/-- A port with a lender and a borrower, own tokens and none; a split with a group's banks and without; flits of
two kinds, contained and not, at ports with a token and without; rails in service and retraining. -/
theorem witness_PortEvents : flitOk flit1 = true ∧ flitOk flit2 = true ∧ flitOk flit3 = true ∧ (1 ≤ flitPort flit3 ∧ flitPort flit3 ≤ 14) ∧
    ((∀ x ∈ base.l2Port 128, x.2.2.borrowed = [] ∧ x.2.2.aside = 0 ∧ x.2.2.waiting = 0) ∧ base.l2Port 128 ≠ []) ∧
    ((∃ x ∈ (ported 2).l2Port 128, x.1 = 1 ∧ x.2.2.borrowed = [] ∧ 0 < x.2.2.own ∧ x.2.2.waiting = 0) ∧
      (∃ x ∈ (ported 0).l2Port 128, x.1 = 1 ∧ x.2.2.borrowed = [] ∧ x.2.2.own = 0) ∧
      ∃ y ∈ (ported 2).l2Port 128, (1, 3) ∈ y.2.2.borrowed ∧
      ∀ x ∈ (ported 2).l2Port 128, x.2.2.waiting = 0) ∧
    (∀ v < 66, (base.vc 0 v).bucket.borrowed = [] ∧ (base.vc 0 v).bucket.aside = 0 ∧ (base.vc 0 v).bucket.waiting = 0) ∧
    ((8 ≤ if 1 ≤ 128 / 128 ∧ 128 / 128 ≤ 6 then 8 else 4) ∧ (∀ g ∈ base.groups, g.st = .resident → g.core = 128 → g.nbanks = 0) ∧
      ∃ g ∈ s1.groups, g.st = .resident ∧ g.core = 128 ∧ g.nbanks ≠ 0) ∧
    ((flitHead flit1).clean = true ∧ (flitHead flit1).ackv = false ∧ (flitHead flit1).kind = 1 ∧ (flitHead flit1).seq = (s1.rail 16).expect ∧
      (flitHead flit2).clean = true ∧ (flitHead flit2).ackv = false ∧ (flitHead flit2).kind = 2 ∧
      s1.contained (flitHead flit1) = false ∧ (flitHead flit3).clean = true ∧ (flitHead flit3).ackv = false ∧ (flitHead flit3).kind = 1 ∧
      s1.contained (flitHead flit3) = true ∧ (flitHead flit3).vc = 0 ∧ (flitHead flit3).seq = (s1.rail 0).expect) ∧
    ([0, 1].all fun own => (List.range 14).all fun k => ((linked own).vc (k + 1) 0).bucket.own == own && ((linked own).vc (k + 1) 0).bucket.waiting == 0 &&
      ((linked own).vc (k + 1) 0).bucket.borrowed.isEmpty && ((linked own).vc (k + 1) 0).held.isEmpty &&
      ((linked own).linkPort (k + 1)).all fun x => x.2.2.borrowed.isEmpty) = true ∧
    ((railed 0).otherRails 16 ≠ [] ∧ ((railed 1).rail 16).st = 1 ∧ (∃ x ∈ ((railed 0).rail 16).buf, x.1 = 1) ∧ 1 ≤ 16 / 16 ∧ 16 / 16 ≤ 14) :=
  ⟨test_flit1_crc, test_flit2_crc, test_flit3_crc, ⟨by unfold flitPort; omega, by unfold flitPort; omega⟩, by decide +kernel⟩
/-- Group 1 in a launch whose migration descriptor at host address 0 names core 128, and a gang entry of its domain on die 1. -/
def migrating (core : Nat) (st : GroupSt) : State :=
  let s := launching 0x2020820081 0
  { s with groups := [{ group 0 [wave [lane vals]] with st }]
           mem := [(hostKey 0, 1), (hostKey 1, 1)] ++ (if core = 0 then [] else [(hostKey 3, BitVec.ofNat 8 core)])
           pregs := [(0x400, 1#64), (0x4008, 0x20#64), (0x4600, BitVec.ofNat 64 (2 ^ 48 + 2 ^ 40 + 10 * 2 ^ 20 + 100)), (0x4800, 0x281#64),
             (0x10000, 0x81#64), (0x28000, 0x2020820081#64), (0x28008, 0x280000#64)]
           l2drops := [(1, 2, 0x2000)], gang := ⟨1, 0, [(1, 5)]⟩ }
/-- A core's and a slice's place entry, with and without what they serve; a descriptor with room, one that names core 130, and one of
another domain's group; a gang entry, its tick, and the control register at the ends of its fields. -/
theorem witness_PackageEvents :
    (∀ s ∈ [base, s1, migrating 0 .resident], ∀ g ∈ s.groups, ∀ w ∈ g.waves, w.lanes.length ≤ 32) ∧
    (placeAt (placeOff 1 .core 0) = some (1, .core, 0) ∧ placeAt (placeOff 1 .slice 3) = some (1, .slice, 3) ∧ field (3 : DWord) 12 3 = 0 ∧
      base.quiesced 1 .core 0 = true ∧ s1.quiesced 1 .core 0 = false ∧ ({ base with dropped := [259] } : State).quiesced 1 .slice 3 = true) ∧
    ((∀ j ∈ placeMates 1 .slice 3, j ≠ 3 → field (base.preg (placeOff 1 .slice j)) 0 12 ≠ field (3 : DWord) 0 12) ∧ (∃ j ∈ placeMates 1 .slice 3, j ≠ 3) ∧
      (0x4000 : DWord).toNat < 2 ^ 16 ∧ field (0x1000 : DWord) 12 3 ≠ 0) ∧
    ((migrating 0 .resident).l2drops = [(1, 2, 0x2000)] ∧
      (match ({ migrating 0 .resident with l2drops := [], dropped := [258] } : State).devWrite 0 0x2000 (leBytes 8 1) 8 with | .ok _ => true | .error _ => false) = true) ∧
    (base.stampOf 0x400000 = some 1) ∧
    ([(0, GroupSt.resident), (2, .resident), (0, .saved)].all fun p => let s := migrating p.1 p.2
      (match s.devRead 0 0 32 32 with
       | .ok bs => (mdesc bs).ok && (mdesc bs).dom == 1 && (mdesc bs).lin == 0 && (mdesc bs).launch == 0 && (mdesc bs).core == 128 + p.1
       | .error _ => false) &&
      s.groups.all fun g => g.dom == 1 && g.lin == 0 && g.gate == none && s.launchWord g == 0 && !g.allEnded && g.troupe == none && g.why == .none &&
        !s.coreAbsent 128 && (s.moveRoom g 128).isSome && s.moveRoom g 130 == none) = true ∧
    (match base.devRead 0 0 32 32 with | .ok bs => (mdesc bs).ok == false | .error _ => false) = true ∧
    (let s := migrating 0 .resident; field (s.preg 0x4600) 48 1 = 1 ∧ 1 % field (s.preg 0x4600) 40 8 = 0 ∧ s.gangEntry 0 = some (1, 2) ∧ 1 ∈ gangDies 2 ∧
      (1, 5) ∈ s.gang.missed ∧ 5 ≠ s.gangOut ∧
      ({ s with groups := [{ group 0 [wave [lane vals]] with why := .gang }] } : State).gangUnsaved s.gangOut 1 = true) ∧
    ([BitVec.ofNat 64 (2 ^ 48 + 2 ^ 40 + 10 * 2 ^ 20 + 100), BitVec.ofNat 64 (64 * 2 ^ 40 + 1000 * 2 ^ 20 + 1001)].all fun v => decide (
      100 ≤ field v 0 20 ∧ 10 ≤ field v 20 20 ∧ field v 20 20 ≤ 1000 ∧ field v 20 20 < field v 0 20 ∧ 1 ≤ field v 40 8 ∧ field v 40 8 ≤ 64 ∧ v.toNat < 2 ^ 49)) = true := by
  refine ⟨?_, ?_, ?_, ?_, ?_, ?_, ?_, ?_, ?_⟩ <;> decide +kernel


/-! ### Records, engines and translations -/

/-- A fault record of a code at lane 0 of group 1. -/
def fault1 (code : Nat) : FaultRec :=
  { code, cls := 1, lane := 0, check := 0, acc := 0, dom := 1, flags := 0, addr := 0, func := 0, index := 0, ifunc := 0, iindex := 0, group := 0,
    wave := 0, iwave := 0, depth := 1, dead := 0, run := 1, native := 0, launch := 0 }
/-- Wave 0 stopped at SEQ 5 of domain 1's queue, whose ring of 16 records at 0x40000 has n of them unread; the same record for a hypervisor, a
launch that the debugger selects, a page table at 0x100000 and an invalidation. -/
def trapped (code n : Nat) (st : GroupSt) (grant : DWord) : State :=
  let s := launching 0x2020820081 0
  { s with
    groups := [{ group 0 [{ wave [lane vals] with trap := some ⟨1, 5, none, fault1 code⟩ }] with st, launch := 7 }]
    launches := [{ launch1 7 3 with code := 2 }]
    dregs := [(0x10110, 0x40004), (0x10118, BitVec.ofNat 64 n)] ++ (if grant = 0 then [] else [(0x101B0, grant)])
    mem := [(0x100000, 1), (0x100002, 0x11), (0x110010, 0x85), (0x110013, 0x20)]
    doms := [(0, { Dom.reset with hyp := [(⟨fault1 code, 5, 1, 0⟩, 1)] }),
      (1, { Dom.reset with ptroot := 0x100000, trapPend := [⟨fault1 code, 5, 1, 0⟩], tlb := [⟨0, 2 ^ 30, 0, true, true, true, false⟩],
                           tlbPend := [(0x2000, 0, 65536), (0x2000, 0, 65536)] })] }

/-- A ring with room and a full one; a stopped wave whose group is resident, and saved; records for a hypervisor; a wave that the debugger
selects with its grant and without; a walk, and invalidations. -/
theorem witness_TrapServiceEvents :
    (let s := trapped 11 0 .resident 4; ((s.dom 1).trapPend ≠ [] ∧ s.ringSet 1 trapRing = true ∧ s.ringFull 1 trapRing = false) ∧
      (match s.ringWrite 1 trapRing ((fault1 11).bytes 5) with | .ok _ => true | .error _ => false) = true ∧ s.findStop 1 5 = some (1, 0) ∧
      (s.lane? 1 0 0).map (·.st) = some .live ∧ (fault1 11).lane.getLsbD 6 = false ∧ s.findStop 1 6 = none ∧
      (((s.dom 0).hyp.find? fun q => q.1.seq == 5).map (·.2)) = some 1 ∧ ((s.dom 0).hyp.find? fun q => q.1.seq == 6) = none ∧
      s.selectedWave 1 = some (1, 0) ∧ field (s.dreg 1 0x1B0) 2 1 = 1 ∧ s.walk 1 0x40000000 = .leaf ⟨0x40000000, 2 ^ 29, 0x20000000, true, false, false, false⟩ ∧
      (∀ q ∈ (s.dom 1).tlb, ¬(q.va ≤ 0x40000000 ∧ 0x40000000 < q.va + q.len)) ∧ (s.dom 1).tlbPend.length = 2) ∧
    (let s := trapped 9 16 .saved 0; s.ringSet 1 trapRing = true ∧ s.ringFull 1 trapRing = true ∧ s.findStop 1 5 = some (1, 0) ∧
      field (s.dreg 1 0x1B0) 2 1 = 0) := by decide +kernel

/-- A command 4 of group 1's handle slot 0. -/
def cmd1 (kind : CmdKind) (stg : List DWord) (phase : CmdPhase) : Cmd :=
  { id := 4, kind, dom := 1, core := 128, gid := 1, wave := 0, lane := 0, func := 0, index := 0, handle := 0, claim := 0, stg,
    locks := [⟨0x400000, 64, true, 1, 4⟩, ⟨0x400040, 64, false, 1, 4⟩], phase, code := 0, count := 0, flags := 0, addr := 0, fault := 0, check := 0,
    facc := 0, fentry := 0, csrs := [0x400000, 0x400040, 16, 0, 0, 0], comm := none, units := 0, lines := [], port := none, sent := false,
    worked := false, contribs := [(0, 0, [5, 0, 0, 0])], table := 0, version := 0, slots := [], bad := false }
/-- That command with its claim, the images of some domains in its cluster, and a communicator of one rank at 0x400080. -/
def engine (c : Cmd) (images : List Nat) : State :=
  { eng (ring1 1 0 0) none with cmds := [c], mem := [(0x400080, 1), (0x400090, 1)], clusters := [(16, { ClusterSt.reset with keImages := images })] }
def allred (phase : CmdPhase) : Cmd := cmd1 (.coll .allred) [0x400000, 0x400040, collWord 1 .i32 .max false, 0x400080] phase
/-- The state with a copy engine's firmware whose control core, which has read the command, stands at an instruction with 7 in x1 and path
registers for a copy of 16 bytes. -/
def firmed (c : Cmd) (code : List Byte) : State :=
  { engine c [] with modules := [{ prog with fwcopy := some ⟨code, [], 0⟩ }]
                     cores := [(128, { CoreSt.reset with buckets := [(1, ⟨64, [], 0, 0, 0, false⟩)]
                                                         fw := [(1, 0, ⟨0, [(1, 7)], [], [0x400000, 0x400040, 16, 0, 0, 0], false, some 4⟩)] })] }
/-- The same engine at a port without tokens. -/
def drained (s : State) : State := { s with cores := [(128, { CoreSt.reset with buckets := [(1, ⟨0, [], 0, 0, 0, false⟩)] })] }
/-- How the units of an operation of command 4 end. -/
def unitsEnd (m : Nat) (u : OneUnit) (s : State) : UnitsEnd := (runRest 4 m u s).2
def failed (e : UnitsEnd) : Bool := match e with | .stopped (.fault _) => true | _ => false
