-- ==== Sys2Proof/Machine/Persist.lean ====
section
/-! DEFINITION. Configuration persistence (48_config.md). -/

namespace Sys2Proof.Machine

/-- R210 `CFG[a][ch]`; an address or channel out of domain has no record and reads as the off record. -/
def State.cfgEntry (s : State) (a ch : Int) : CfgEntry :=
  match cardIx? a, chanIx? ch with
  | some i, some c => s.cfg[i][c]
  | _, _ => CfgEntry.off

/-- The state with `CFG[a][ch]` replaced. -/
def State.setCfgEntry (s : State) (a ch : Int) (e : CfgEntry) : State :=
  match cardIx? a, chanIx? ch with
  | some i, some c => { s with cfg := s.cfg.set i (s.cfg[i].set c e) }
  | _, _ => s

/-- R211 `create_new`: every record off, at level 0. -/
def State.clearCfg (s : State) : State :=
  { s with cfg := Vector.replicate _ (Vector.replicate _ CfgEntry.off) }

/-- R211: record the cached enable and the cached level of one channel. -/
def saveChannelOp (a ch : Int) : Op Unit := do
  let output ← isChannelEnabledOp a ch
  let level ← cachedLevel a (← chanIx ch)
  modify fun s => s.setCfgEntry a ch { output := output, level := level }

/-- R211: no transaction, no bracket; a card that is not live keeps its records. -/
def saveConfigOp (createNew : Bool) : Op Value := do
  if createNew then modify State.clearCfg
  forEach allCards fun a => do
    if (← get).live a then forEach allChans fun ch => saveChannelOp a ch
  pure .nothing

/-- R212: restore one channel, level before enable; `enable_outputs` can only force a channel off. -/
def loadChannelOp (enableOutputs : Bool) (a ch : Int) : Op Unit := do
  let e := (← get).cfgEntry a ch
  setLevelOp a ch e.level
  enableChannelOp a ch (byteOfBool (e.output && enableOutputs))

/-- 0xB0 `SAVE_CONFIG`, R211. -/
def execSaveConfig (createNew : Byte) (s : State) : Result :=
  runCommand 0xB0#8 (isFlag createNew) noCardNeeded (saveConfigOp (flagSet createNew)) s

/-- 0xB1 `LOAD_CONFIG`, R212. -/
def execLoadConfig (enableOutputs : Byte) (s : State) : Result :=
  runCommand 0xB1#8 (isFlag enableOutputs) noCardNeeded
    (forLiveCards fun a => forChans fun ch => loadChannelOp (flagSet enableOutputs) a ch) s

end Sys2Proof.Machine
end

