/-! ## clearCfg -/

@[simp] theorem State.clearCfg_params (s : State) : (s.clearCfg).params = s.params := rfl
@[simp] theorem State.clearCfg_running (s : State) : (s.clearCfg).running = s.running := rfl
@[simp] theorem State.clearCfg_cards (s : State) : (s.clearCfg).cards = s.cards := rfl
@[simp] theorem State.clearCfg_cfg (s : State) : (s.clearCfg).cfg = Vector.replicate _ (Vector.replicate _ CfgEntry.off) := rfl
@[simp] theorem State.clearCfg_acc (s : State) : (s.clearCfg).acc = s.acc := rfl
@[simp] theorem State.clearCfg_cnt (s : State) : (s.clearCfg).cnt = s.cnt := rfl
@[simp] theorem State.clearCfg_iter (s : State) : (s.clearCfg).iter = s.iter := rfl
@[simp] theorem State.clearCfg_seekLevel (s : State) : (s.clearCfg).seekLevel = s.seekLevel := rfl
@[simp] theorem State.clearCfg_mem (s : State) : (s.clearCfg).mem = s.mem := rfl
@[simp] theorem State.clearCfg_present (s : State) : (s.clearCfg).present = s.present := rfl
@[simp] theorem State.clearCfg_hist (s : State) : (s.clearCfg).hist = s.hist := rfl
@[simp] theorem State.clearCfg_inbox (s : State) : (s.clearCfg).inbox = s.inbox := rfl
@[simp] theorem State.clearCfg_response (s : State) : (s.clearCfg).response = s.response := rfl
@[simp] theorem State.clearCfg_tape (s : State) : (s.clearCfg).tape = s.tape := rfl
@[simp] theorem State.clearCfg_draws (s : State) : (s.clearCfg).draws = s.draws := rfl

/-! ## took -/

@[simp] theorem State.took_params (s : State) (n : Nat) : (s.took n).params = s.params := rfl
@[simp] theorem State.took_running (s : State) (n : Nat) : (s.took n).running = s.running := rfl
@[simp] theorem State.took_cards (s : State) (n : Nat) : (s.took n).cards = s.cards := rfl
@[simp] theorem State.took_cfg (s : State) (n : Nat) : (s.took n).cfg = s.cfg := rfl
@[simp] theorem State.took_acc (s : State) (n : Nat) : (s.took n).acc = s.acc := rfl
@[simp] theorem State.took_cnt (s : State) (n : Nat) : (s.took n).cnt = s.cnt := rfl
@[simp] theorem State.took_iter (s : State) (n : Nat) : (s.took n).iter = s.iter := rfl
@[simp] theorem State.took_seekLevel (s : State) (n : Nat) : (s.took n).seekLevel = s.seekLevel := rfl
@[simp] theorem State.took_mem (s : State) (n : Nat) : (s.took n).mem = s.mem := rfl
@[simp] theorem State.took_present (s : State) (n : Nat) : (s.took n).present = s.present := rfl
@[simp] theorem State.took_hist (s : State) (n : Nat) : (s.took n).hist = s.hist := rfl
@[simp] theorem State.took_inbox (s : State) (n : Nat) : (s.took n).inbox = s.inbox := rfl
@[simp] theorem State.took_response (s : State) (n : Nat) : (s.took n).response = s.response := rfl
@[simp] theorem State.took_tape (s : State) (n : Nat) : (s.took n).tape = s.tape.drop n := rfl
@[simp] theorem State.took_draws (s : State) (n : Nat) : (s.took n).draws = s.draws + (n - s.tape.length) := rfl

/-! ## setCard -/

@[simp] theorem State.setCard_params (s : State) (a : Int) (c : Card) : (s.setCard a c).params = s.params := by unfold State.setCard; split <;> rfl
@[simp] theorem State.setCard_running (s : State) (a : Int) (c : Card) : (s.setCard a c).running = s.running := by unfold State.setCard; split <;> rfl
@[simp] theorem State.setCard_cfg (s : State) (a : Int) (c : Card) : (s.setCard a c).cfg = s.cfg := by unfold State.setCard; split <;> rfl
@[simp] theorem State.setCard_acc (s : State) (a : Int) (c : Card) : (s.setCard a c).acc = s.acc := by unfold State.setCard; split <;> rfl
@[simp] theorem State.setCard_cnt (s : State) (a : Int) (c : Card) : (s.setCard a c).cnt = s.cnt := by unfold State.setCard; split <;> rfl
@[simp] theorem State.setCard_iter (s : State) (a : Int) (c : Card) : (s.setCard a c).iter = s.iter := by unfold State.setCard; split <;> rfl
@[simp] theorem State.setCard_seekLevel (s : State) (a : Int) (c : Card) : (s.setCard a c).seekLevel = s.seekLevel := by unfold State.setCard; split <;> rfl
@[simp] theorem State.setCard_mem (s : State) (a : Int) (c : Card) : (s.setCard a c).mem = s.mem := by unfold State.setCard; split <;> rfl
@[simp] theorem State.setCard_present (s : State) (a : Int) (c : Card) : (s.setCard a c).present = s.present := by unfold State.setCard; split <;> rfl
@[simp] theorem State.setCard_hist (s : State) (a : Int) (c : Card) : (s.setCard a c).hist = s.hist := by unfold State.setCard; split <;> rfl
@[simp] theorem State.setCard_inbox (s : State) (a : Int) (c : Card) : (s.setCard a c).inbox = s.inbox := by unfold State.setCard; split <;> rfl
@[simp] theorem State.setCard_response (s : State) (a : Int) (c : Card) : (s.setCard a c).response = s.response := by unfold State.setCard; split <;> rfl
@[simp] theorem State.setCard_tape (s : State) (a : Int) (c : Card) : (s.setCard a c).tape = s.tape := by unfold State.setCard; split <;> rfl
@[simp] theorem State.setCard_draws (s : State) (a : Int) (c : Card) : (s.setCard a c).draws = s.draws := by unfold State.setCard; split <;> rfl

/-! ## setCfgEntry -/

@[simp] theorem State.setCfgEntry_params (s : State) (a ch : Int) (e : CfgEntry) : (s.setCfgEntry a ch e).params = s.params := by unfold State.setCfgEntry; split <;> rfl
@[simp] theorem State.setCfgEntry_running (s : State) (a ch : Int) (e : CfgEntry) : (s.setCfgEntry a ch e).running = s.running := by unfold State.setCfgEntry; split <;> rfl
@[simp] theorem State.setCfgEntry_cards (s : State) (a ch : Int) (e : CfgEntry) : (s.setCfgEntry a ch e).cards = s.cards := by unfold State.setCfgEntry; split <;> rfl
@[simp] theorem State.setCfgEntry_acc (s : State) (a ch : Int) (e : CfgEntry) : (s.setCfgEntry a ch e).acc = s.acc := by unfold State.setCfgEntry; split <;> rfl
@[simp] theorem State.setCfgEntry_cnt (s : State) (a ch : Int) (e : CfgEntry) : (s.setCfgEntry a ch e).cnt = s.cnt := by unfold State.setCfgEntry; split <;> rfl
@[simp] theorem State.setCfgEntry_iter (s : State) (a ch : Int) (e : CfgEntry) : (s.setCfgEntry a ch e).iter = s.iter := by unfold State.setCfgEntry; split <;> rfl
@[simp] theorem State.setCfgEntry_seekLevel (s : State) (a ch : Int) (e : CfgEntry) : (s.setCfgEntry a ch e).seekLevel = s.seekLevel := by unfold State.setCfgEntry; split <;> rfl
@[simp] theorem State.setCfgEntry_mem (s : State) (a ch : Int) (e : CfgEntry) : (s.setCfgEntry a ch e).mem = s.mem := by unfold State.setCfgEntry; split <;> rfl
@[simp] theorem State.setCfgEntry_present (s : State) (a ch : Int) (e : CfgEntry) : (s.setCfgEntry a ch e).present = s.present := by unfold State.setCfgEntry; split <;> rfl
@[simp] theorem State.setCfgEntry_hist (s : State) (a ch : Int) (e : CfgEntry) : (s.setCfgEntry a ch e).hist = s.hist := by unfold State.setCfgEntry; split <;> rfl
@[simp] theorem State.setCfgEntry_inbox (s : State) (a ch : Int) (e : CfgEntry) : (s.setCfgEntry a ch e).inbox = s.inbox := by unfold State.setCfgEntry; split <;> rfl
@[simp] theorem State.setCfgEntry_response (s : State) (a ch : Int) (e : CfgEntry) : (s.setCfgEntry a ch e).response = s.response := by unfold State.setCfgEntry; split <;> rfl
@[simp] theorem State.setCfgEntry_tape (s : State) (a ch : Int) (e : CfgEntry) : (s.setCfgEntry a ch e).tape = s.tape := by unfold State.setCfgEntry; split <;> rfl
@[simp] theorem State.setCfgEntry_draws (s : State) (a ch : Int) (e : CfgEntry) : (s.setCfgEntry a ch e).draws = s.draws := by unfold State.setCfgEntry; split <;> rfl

+++

**AIM OF THE EXERCISE**
When a line in the material above contains the word "expect", copy that line out.

**YOUR RESPONSE**
    ((flitHead flit1).clean = true ∧ (flitHead flit1).ackv = false ∧ (flitHead flit1).kind = 1 ∧ (flitHead flit1).seq = (s1.rail 16).expect ∧
      s1.contained (flitHead flit3) = true ∧ (flitHead flit3).vc = 0 ∧ (flitHead flit3).seq = (s1.rail 0).expect) ∧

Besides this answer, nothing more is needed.